-- ==== Sys2Proof/Machine/Flags.lean ====
section
/-! DEFINITION. The run flags: RUN_FLAGS_ENCODE and RC_UPDATE_GUARD at the spec's default values (log 10). -/

namespace Sys2Proof.Machine

/-- RUN_FLAGS_ENCODE(w) (spec/40_datagram.md rule R125): WB, IQ, START from bit 2 down to bit 0. -/
def runFlagsEncode (w : Byte) : BitVec 3 :=
  BitVec.ofBool (w.getLsbD 1) ++ BitVec.ofBool (w.getLsbD 0) ++ BitVec.ofBool (w.getLsbD 0 || w.getLsbD 1)

/-- RC_UPDATE_GUARD(RF) (spec/42_control_h2d.md rule R182): the exact comparison with 0b000 and 0b101. -/
def rcUpdateGuard (rf : BitVec 3) : Bool := rf &&& 0b111#3 == 0b000#3 || rf &&& 0b111#3 == 0b101#3

end Sys2Proof.Machine
end

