-- ==== Sys2Proof/WellFormed.lean ====
section
/-! DEFINITION. Which terms of Instr a selector word can stand for: an "unknown" arm never carries a listed value, and
a layout's receiver count is one its arm serves (spec/30_encoding.md rules R71, R73, R80, R91, R92, R93). -/

namespace Sys2Proof

/-- Well-formedness of an instruction. -/
def Instr.wf : Instr → Bool
  | .stUnknown st => st != 1#8 && st != 2#8 && st != 3#8 && st != 4#8
  | .epUnknown ep => ep != 2#8 && ep != 4#8 && ep != 6#8
  | .discReply board => board != 6#8
  | .h2dUnknown sel _ => decide (18 ≤ sel.toNat)
  | .d2hUnknown sel _ _ _ => decide (5 ≤ sel.toNat)
  | .sbD2hMulti n => decide (2 ≤ n)
  | .stData | .stDiscovery | .stSetip | .stStartstop | .ep2H2d | .ep4Raw | .ep6D2h | .discQuery | .discReplyHl
  | .h2dConfig _ | .h2dTxFreq _ | .h2dRx1Freq _ | .h2dRx2Freq _ | .h2dRx3Freq _ | .h2dRx4Freq _ | .h2dRx5Freq _
  | .h2dRx6Freq _ | .h2dRx7Freq _ | .h2dDriveFilters _ | .h2dPreampMicAdc1 _ | .h2dAdc23Keyer _ | .h2dMercury1Rsvd _
  | .h2dMercury2Rsvd _ | .h2dAdcAssign _ | .h2dCwSidetonePtt _ | .h2dCwHangTone _ | .h2dPwm _
  | .d2hInfo _ _ _ | .d2hFwdPower _ _ _ | .d2hRevPower _ _ _ | .d2hSupply _ _ _ | .d2hAdcOverflow _ _ _
  | .sbH2d | .sbD2hBlob | .sbD2hOne => true

end Sys2Proof
end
-.-.-
Look above for the line containing "(log 10). -/" and the line containing "def rcUpdateGuard (rf". Transcribe both, with the lines between them, exactly.

Written answer |
/-! DEFINITION. The run flags: RUN_FLAGS_ENCODE and RC_UPDATE_GUARD at the spec's default values (log 10). -/

namespace Sys2Proof.Machine

/-- RUN_FLAGS_ENCODE(w) (spec/40_datagram.md rule R125): WB, IQ, START from bit 2 down to bit 0. -/
def runFlagsEncode (w : Byte) : BitVec 3 :=
  BitVec.ofBool (w.getLsbD 1) ++ BitVec.ofBool (w.getLsbD 0) ++ BitVec.ofBool (w.getLsbD 0 || w.getLsbD 1)

/-- RC_UPDATE_GUARD(RF) (spec/42_control_h2d.md rule R182): the exact comparison with 0b000 and 0b101. -/
def rcUpdateGuard (rf : BitVec 3) : Bool := rf &&& 0b111#3 == 0b000#3 || rf &&& 0b111#3 == 0b101#3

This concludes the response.